The seminal DAgger paper from AISTATS 2011 has had a tremendous impact on machine learning, imitation learning, and robotics. In contrast to the vanilla supervised learning approach to imitation learning, DAgger proposes to use a supervisor to provide corrective labels to counter compounding errors. Part of this BAIR Blog post has a high-level overview of the issues surrounding compounding errors (or “covariate shift”), and describes DAgger as an on-policy approach to imitation learning.
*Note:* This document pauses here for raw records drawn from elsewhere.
-- ==== Sys2Proof/Machine/Flags.lean ====
section
/-! DEFINITION. Values the spec derives from the state: ring occupancy, FIFO depth and levels, the
computed registers, the interrupt line, the transmit state; and the parameter constraints. -/

namespace Sys2Proof.Machine

/-! ### Ring (10_state R24, R25, 40_ringbuffer R115) -/

/-- `pending = (head - tail) mod N` (R25), the integer difference reduced into `[0, N)` (00_scope
R10). -/
def pendingOf (p : Params) (q : Port) : Nat :=
  (q.head + (p.ringN - q.tail % p.ringN)) % p.ringN

/-- The unconsumed count of the ring. -/
def State.pending (s : State) : Nat := pendingOf s.params s.port

/-- The ring is full at `pending = N - 1` (R115). -/
def State.ringFull (s : State) : Bool := s.pending == s.params.ringN - 1

/-! ### UART (10_state R35, R40, R42) -/

/-- `LCRH.FEN`. -/
def Uart.fen (m : RegMap) (u : Uart) : Bool := u.lcrh.getLsbD m.fen

/-- `depth`: `P_FIFO_DEPTH` with `FEN = 1`, else 1 (R35). -/
def depthOf (p : Params) (u : Uart) : Nat := if u.fen p.regMap then p.fifoDepth else 1

/-- The FIFO depth in force. -/
def State.depth (s : State) : Nat := depthOf s.params s.uart

/-- `lvl(code)` in entries (R40); a reserved code has a free level (assumption 24). -/
def fifoLevel (p : Params) (code : Nat) : Nat :=
  match code with
  | 0 => p.fifoDepth / 8
  | 1 => p.fifoDepth / 4
  | 2 => p.fifoDepth / 2
  | 3 => (3 * p.fifoDepth) / 4
  | 4 => (7 * p.fifoDepth) / 8
  | c => Config.reservedLevel c

/-- `IFLS.TXIFLSEL`. -/
def State.txCode (s : State) : Nat := (s.uart.ifls.extractLsb' s.params.regMap.txiflsel 3).toNat

/-- `IFLS.RXIFLSEL`. -/
def State.rxCode (s : State) : Nat := (s.uart.ifls.extractLsb' s.params.regMap.rxiflsel 3).toNat

/-- `lvl(IFLS.TXIFLSEL)`. -/
def State.txLevel (s : State) : Nat := fifoLevel s.params s.txCode

/-- `lvl(IFLS.RXIFLSEL)`. -/
def State.rxLevel (s : State) : Nat := fifoLevel s.params s.rxCode

/-- The `FR` value at the moment of the read (R35). -/
def State.flagsValue (s : State) : Word :=
  putBit s.params.regMap.rxfe (s.uart.rxf.length == 0)
    ||| (putBit s.params.regMap.txff (s.uart.txf.length == s.depth)
      ||| putBit s.params.regMap.txfe (s.uart.txf.length == 0))

/-- `MIS = RIS & IM` (R42). -/
def State.misValue (s : State) : Word := s.uart.ris &&& s.uart.im

/-- The interrupt line: `(MIS ≠ 0) or dtx.done or drx.done` (60_exceptions R214). -/
def State.irqLine (s : State) : Bool := s.misValue != 0 || s.dtx.done || s.drx.done

/-- The transmit state is Active: `IM.TXIM` in poll mode, `tx_busy` in dma mode (10_state R47). -/
def State.txActive (s : State) : Bool :=
  match s.params.mode with
  | .poll => s.uart.im.getLsbD s.params.regMap.txInt
  | .dma => s.port.txBusy

/-- The bytes captured into the landing slot since the last arm (43_receive R175). -/
def State.captured (s : State) : Nat := s.params.slotCap - s.drx.rem1 - s.drx.rem2

/-! ### Parameter constraints (00_scope R7, R8) -/

/-- The ranges `[a, a + m)` and `[b, b + n)` share no address. -/
def disjoint (a m b n : Nat) : Bool := a + m ≤ b || b + n ≤ a

/-- The constraints on the dma parameters (R7, R8); the regions end inside the 32-bit address space
(20_memory R60). -/
def dmaParamsOk (p : Params) : Bool :=
  p.txCh.isSome && p.rxCh.isSome && 1 ≤ p.stageCap && 2 ≤ p.slotCap
    && p.stageAddr + p.stageCap ≤ 2 ^ 32 && p.slotA + p.slotCap ≤ 2 ^ 32
    && p.slotB + p.slotCap ≤ 2 ^ 32
    && disjoint p.slotA p.slotCap p.slotB p.slotCap
    && disjoint p.stageAddr p.stageCap p.slotA p.slotCap
    && disjoint p.stageAddr p.stageCap p.slotB p.slotCap

/-- No two of these ranges share a point. -/
def rangesDisjoint : List (Nat × Nat) → Bool
  | [] => true
  | f :: more => more.all (fun g => disjoint f.1 f.2 g.1 g.2) && rangesDisjoint more

/-- A layout a part can have: each register is one 32-bit word at a multiple of 4 (20_memory R63), no
two at the same place, and the fields of a register are apart and inside its word (R9). -/
def regMapOk (m : RegMap) : Bool :=
  allRegs.all (fun r => regOffset m r % 4 == 0)
    && rangesDisjoint (allRegs.map fun r => (regOffset m r, 4))
    && allRegs.all (fun r => (fieldsOf m r).all (fun f => f.1 + f.2 ≤ 32)
        && rangesDisjoint (fieldsOf m r))

/-- A well-formed parameter set (R7, R8); the dma constraints are asked in dma mode, where those
parameters exist (assumption 23). -/
def paramsOk (p : Params) : Bool :=
  [p.base % 4 == 0, regMapOk p.regMap,
   allRegs.all (fun r => p.base + regOffset p.regMap r + 4 ≤ 2 ^ 32),
   0 < p.clk, 1 ≤ p.maxBaud,
   p.ringN == 2 ^ p.ringN.log2, 2 ≤ p.ringN,
   1 ≤ p.lowWater, p.lowWater ≤ p.ringN,
   1 ≤ p.fifoDepth, p.rxIfls ≤ 4, p.txIfls ≤ 4,
   p.pollMax != some 0,
   match p.mode with
   | .poll => p.txCh.isNone && p.rxCh.isNone
   | .dma => dmaParamsOk p].all id

end Sys2Proof.Machine
end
DAgger itself — short for Dataset Aggregation — is super simple and looks like this:

• Train $\pi_\theta(\mathbf{a}_t \mid \mathbf{o}_t)$ from demonstrator data $\mathcal{D} = \{\mathbf{o}_1, \mathbf{a}_1, \ldots, \mathbf{o}_N, \mathbf{a}_N\}$.
• Run $\pi_\theta(\mathbf{a}_t \mid \mathbf{o}_t)$ to get an on-policy dataset $\mathcal{D}_\pi = \{\mathbf{o}_1, \ldots, \mathbf{o}_M\}$.
• Ask a demonstrator to label $\mathcal{D}_\pi$ with actions $\mathbf{a}_t$.
• Aggregate $\mathcal{D} \leftarrow \mathcal{D} \cup \mathcal{D}_{\pi}$ and train again.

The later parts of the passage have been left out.